И когда Зубарев начал оживлять, то оживлял он в одном месте, а результаты сказывались в другом.
Проходившие через неделю после этого мимо лавки Фомичева мужики разинули рты от удивления: лавка была полна товара. А сам Фомичев сидел на табуретке около порога и поглядывал по сторонам.
— Ай, опять воскрес?! — восклицали проходившие.
— Извиняюсь, опять.
— Как же это ты?!
— Помощью божиею и нашего начальства.
— Откуда же товару столько взял? Из города?
— Нет, в городе дюже дорого, нам не по карману. В своем кооперативе по операциям пустили для оживления обороту.
— А почем торгуешь?
— На пять процентов дешевле, чем у них.
— Как так? Себе в убыток?
— Нет, убытку нету. У них очень накладные расходы велики и опять же операции эти. Они за зонтиками-то в Москву нарочного посылали, а мне к ним только через дорогу перейтить. Вот окрепну, тогда оптом у них и закуплю все. Всего-то мне, пожалуй, и не купить, зонтики-то пущай при них остаются, нешто только в бесплатное приложение пустят, а вот насчет бы керосину и мануфактуры.
— Как дела идут? — спрашивали у Зубарева.
— Дела — ничего. Совсем с пустяковым дефицитом кончаю.
— Как с дефицитом? Ведь товар-то продал весь?
— Весь дочиста. У меня не залежится. Только зонтики и задержались.
— Так где ж прибыль-то?
— Прибыли и не должно быть. Я на показательное веду, — отвечал Зубарев.
— Что на показательное?
— Да вот, чтобы другие пример брали, — отвечал Зубарев. — А что дефицит, так нешто без субсидии можно! Вот отпусти мне казна тысяч пятьдесят, вот я бы разделал! А то нешто можно с такими накладными расходами и без субсидии.
А через день он уже кричал на собрании:
— Граждане, поспешите с дополнительными взносами на предмет покрытия дефицита.
— О, чтоб тебя черти взяли!.. Ревизию надо! Взносы делаем, а керосину другую неделю нету.
— А, черти, об ревизии заговорили? — сказал тогда Зубарев, пряча в карман щеточку с зеркальцем: — я вам покажу ревизию. Не сумели оценить человека, а! Я бы вам горизонты открыл, а вы, сиволапые, только об керосине думаете. Что вам дался этот керосин! Хамы! Керосин да керосин, прямо работать противно. И… подите к черту! Оборвали крылья, с самого начала оборвали! Все ночи не спал, думал горизонты открыть, а вы… Что ж, вам лучше Афонька-то был? Он об деле на грош не думал, только гармошки свои чинил. Или Кубанов?.. Он одной антирелигиозной пропагандой вам все кишки наизнанку выворачивал. А я молчу. Нешто не вижу я, что вы все в церковь ходите и опять же иконы у вас висят? Ведь ничего не говорю. Как будто и не мое дело. А дело возьми! Где такие окна найдешь? В губернском городе, болван, — больше нигде. А я вам в деревенской лавке устроил. Цилиндр вам, ослам, выписал. Вы, небось, его сроду не видали. Так бы и подохли, не видамши.

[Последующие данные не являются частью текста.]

-- ==== Sys2Proof/Machine/RegionOps.lean ====
section
/-!
DEFINITION. The commands that name a region's operations (Tables 10.7 to 10.13, 8.1) and its events: one meaning each.
-/

namespace Sys2Proof.Machine

namespace State

/-- A Shears pass named by its effect (Table 8.1): SH.PASS of a record whose OP is `op`; a record with another OP names another
pass, and nothing issues. -/
def shearsOp (s : State) (r rcd op : Nat) : State :=
  if (shearsOf (s.seq r).param rcd).op = op then s.issueOp r { Bundle.nop with sh := .pass rcd } else s

/-- The slot of Table 10.5 whose unit raises completion code 0x40 + `k` (Table 16.8). -/
def faultSlot (k : Nat) : Nat :=
  if k ≤ 2 then 0 else if k ≤ 7 then 2 else if k ≤ 11 then 3 else if k = 12 then 0 else if k ≤ 14 then 1
  else if k ≤ 18 then 5 else 4

/-- The MU of the Sieve's earliest look-ups in progress in cluster `c` of region `r` (R207). -/
def lookMu (s : State) (r c : Nat) : Option Nat :=
  ((s.seq r).looks.find? fun l => l.cl == cix r c).map (·.mu)

/-- REGION_FAULT (R117): a unit of cluster `c` of a region that runs a launch raises completion code 0x40 + `k`; a Sieve or
Shears fault stands in the cluster's own register too (Tables 7.6, 8.7). An index entry is found uncorrectable only as it is looked up
(R190). -/
def unitFault (s : State) (r c k : Nat) : State :=
  if !s.active r || k == 7 && (s.lookMu r c).isNone then s
  else
    let t := (s.seq r).ic
    let x := if 3 ≤ k ∧ k ≤ 7 then (s.svFault r c (if k = 7 then (s.lookMu r c).getD 0 else 0) (k - 2) 2 t).1
      else if 8 ≤ k ∧ k ≤ 11 then (s.shFault r c (k - 7) 3 t).1 else s
    x.regionFault r t (Flt.of (0x40 + k) (faultSlot k) c)

/-- RESULT_IC (R300): one ic in which the region issues no operation of its own; what falls due acts. -/
def resultIc (s : State) (r : Nat) : State :=
  if s.issuing r then s.issue r (.ok Bundle.nop) else if s.draining r then s.finish r else s

end State

/-- LDA (R287). -/
def execLda (r : RegionId) (mu : Fin 4) (sa : Fin 2) (tr qen : Bool) (q : Fin 4) (rcd : Fin 256)
    (ixe ixr ixc : Fin 16) (s : State) :
    Host.Outcome State Fault Refusal :=
  .next (s.issueOp r.val { Bundle.nop with mu := .load false mu.val sa.val tr qen q.val rcd.val ixe.val ixr.val ixc.val })

/-- LDB (R287). -/
def execLdb (r : RegionId) (mu : Fin 4) (sb : Fin 2) (tr qen : Bool) (q : Fin 4) (rcd : Fin 256)
    (ixe ixr ixc : Fin 16) (s : State) :
    Host.Outcome State Fault Refusal :=
  .next (s.issueOp r.val { Bundle.nop with mu := .load true mu.val sb.val tr qen q.val rcd.val ixe.val ixr.val ixc.val })

/-- MMA (R138). -/
def execMma (r : RegionId) (mu tile : Fin 4) (sa sb : Fin 2) (acc : Bool) (s : State) :
    Host.Outcome State Fault Refusal :=
  .next (s.issueOp r.val { Bundle.nop with mu := .mma mu.val tile.val sa.val sb.val acc })

/-- SMMA (R191). -/
def execSmma (r : RegionId) (mu tile : Fin 4) (sa half : Fin 2) (acc : Bool) (rcd : Fin 256) (s : State) :
    Host.Outcome State Fault Refusal :=
  .next (s.issueOp r.val { Bundle.nop with mu := .smma mu.val tile.val sa.val half.val acc rcd.val })

/-- SGW (R244). -/
def execSgw (r : RegionId) (mu : Fin 4) (sa sb : Fin 2) (acc : Bool) (zmh : Fin 2) (rcd : Fin 256) (s : State) :
    Host.Outcome State Fault Refusal :=
  .next (s.issueOp r.val { Bundle.nop with mu := .sgw mu.val sa.val sb.val acc zmh.val rcd.val })

/-- RAKE (R140). -/
def execRake (r : RegionId) (mu tile tile2 : Fin 4) (s : State) :
    Host.Outcome State Fault Refusal :=
  .next (s.issueOp r.val { Bundle.nop with mu := .rake mu.val tile.val tile2.val })

/-- DRAIN (R153). -/
def execDrain (r : RegionId) (mu tile : Fin 4) (rcd : Fin 256) (den : Bool) (drec : Fin 128)
    (ixe ixr ixc : Fin 16) (s : State) :
    Host.Outcome State Fault Refusal :=
  .next (s.issueOp r.val { Bundle.nop with mu := .drain mu.val tile.val rcd.val den drec.val ixe.val ixr.val ixc.val })

/-- ACC_ZERO (R159). -/
def execAccZero (r : RegionId) (mu tile : Fin 4) (s : State) :
    Host.Outcome State Fault Refusal :=
  .next (s.issueOp r.val { Bundle.nop with mu := .accZero mu.val tile.val })

/-- SV_LOAD (R198). -/
def execSvLoad (r : RegionId) (mu : Fin 4) (half u : Fin 2) (rcd : Fin 256) (ixe ixr ixc : Fin 16) (s : State) :
    Host.Outcome State Fault Refusal :=
  .next (s.issueOp r.val { Bundle.nop with sv := .load mu.val half.val u.val rcd.val ixe.val ixr.val ixc.val })

/-- SV_ZMAP (R204). -/
def execSvZmap (r : RegionId) (mu : Fin 4) (u reg : Fin 2) (kind : Bool) (rcd : Fin 256)
    (ixe ixr ixc : Fin 16) (s : State) :
    Host.Outcome State Fault Refusal :=
  .next (s.issueOp r.val { Bundle.nop with sv := .zmap mu.val u.val reg.val kind rcd.val ixe.val ixr.val ixc.val })

/-- SV_TRANSPOSE (R288). -/
def execSvTranspose (r : RegionId) (rcd rcd2 : Fin 256) (ixe ixr ixc : Fin 16) (s : State) :
    Host.Outcome State Fault Refusal :=
  .next (s.issueOp r.val { Bundle.nop with sv := .transpose rcd.val rcd2.val ixe.val ixr.val ixc.val })

/-- PRUNE_THRESH (R226). -/
def execPruneThresh (r : RegionId) (rcd : Fin 256) (s : State) :
    Host.Outcome State Fault Refusal :=
  .next (s.shearsOp r.val rcd.val 0)

/-- PRUNE_TOPK (R227). -/
def execPruneTopk (r : RegionId) (rcd : Fin 256) (s : State) :
    Host.Outcome State Fault Refusal :=
  .next (s.shearsOp r.val rcd.val 1)

/-- GROW_GRAD (R231). -/
def execGrowGrad (r : RegionId) (rcd : Fin 256) (s : State) :
    Host.Outcome State Fault Refusal :=
  .next (s.shearsOp r.val rcd.val 2)

/-- GROW_RAND (R231). -/
def execGrowRand (r : RegionId) (rcd : Fin 256) (s : State) :
    Host.Outcome State Fault Refusal :=
  .next (s.shearsOp r.val rcd.val 3)

/-- REMASK_GRAD (R233). -/
def execRemaskGrad (r : RegionId) (rcd : Fin 256) (s : State) :
    Host.Outcome State Fault Refusal :=
  .next (s.shearsOp r.val rcd.val 4)

/-- REMASK_RAND (R233). -/
def execRemaskRand (r : RegionId) (rcd : Fin 256) (s : State) :
    Host.Outcome State Fault Refusal :=
  .next (s.shearsOp r.val rcd.val 5)

/-- RECODE (R215). -/
def execRecode (r : RegionId) (rcd : Fin 256) (s : State) :
    Host.Outcome State Fault Refusal :=
  .next (s.shearsOp r.val rcd.val 6)

/-- VLD (R291). -/
def execVld (r : RegionId) (vd : Fin 32) (w : Bool) (rcd : Fin 256) (ixe ixr ixc : Fin 16) (s : State) :
    Host.Outcome State Fault Refusal :=
  .next (s.issueOp r.val { Bundle.nop with vu := .vld vd.val w rcd.val ixe.val ixr.val ixc.val })

/-- VST (R291). -/
def execVst (r : RegionId) (va : Fin 32) (w : Bool) (rcd : Fin 256) (ixe ixr ixc : Fin 16) (s : State) :
    Host.Outcome State Fault Refusal :=
  .next (s.issueOp r.val { Bundle.nop with vu := .vst va.val w rcd.val ixe.val ixr.val ixc.val })

/-- VLDS (R290). -/
def execVlds (r : RegionId) (vd : Fin 32) (ref rcd : Fin 256) (ixe ixr ixc : Fin 16) (s : State) :
    Host.Outcome State Fault Refusal :=
  .next (s.issueOp r.val { Bundle.nop with vu := .vlds vd.val ref.val rcd.val ixe.val ixr.val ixc.val })

/-- VSTS (R290). -/
def execVsts (r : RegionId) (va : Fin 32) (ref : Fin 256) (last : Bool) (rcd : Fin 256)
    (ixe ixr ixc : Fin 16) (s : State) :
    Host.Outcome State Fault Refusal :=
  .next (s.issueOp r.val { Bundle.nop with vu := .vsts va.val ref.val last rcd.val ixe.val ixr.val ixc.val })

/-- VADD (R291). -/
def execVadd (r : RegionId) (vd va vb : Fin 32) (w : Bool) (s : State) :
    Host.Outcome State Fault Refusal :=
  .next (s.issueOp r.val { Bundle.nop with vu := .alu 5 vd.val va.val vb.val 0 w })

/-- VSUB (R291). -/
def execVsub (r : RegionId) (vd va vb : Fin 32) (w : Bool) (s : State) :
    Host.Outcome State Fault Refusal :=
  .next (s.issueOp r.val { Bundle.nop with vu := .alu 6 vd.val va.val vb.val 0 w })

/-- VMUL (R291). -/
def execVmul (r : RegionId) (vd va vb : Fin 32) (w : Bool) (s : State) :
    Host.Outcome State Fault Refusal :=
  .next (s.issueOp r.val { Bundle.nop with vu := .alu 7 vd.val va.val vb.val 0 w })

/-- VFMA (R291). -/
def execVfma (r : RegionId) (vd va vb vc : Fin 32) (w : Bool) (s : State) :
    Host.Outcome State Fault Refusal :=
  .next (s.issueOp r.val { Bundle.nop with vu := .alu 8 vd.val va.val vb.val vc.val w })

/-- VMAX (R291). -/
def execVmax (r : RegionId) (vd va vb : Fin 32) (w : Bool) (s : State) :
    Host.Outcome State Fault Refusal :=
  .next (s.issueOp r.val { Bundle.nop with vu := .alu 9 vd.val va.val vb.val 0 w })

/-- VMIN (R291). -/
def execVmin (r : RegionId) (vd va vb : Fin 32) (w : Bool) (s : State) :
    Host.Outcome State Fault Refusal :=
  .next (s.issueOp r.val { Bundle.nop with vu := .alu 10 vd.val va.val vb.val 0 w })

/-- VABS (R291). -/
def execVabs (r : RegionId) (vd va : Fin 32) (s : State) :
    Host.Outcome State Fault Refusal :=
  .next (s.issueOp r.val { Bundle.nop with vu := .alu 11 vd.val va.val 0 0 false })

/-- VNEG (R291). -/
def execVneg (r : RegionId) (vd va : Fin 32) (s : State) :
    Host.Outcome State Fault Refusal :=
  .next (s.issueOp r.val { Bundle.nop with vu := .alu 12 vd.val va.val 0 0 false })

/-- VSEL (R291). -/
def execVsel (r : RegionId) (vd va vb vc : Fin 32) (s : State) :
    Host.Outcome State Fault Refusal :=
  .next (s.issueOp r.val { Bundle.nop with vu := .alu 13 vd.val va.val vb.val vc.val false })

/-- VCMPLT (R291). -/
def execVcmplt (r : RegionId) (vd va vb : Fin 32) (s : State) :
    Host.Outcome State Fault Refusal :=
  .next (s.issueOp r.val { Bundle.nop with vu := .alu 14 vd.val va.val vb.val 0 false })

/-- VMOVI (R291). -/
def execVmovi (r : RegionId) (vd : Fin 32) (imm : BitVec 32) (s : State) :
    Host.Outcome State Fault Refusal :=
  .next (s.issueOp r.val { Bundle.nop with vu := .movi vd.val imm.toNat })

/-- VTR (R293). -/
def execVtr (r : RegionId) (vd va : Fin 32) (fn : Fin 32) (s : State) :
    Host.Outcome State Fault Refusal :=
  .next (s.issueOp r.val { Bundle.nop with vu := .vtr vd.val va.val fn.val })

/-- VRSUM (R292). -/
def execVrsum (r : RegionId) (vd va vc : Fin 32) (s : State) :
    Host.Outcome State Fault Refusal :=
  .next (s.issueOp r.val { Bundle.nop with vu := .vred false vd.val va.val vc.val })

/-- VRMAX (R292). -/
def execVrmax (r : RegionId) (vd va vc : Fin 32) (s : State) :
    Host.Outcome State Fault Refusal :=
  .next (s.issueOp r.val { Bundle.nop with vu := .vred true vd.val va.val vc.val })

/-- VIADD (R291). -/
def execViadd (r : RegionId) (vd va vb : Fin 32) (s : State) :
    Host.Outcome State Fault Refusal :=
  .next (s.issueOp r.val { Bundle.nop with vu := .alu 20 vd.val va.val vb.val 0 false })

/-- VISUB (R291). -/
def execVisub (r : RegionId) (vd va vb : Fin 32) (s : State) :
    Host.Outcome State Fault Refusal :=
  .next (s.issueOp r.val { Bundle.nop with vu := .alu 21 vd.val va.val vb.val 0 false })

/-- VIMUL (R291). -/
def execVimul (r : RegionId) (vd va vb : Fin 32) (s : State) :
    Host.Outcome State Fault Refusal :=
  .next (s.issueOp r.val { Bundle.nop with vu := .alu 22 vd.val va.val vb.val 0 false })

/-- VIMULHU (R291). -/
def execVimulhu (r : RegionId) (vd va vb : Fin 32) (s : State) :
    Host.Outcome State Fault Refusal :=
  .next (s.issueOp r.val { Bundle.nop with vu := .alu 23 vd.val va.val vb.val 0 false })

/-- VICARRY (R291). -/
def execVicarry (r : RegionId) (vd va vb : Fin 32) (s : State) :
    Host.Outcome State Fault Refusal :=
  .next (s.issueOp r.val { Bundle.nop with vu := .alu 24 vd.val va.val vb.val 0 false })

/-- VISHL (R291). -/
def execVishl (r : RegionId) (vd va vb : Fin 32) (s : State) :
    Host.Outcome State Fault Refusal :=
  .next (s.issueOp r.val { Bundle.nop with vu := .alu 25 vd.val va.val vb.val 0 false })

/-- VISHR (R291). -/
def execVishr (r : RegionId) (vd va vb : Fin 32) (s : State) :
    Host.Outcome State Fault Refusal :=
  .next (s.issueOp r.val { Bundle.nop with vu := .alu 26 vd.val va.val vb.val 0 false })

/-- VIAND (R291). -/
def execViand (r : RegionId) (vd va vb : Fin 32) (s : State) :
    Host.Outcome State Fault Refusal :=
  .next (s.issueOp r.val { Bundle.nop with vu := .alu 27 vd.val va.val vb.val 0 false })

В лавку вошел обтерханный мужичонко, с кнутовищем в руках, утер нос, осмотрел и оказал:
— Керосинцу так-то не будет?
Зубарев только молча плюнул и ничего сначала не ответил. Потом ткнул пальцем в дверь и сказал:
— Напротив керосин… через дорогу. А ревизией меня, брат, не запугаешь. Ежели вы самое святое у человека не могли оценить, тогда мне на все наплевать. Вам Деньги дороже человека. Ну, и черт с вами. Когда ревизия?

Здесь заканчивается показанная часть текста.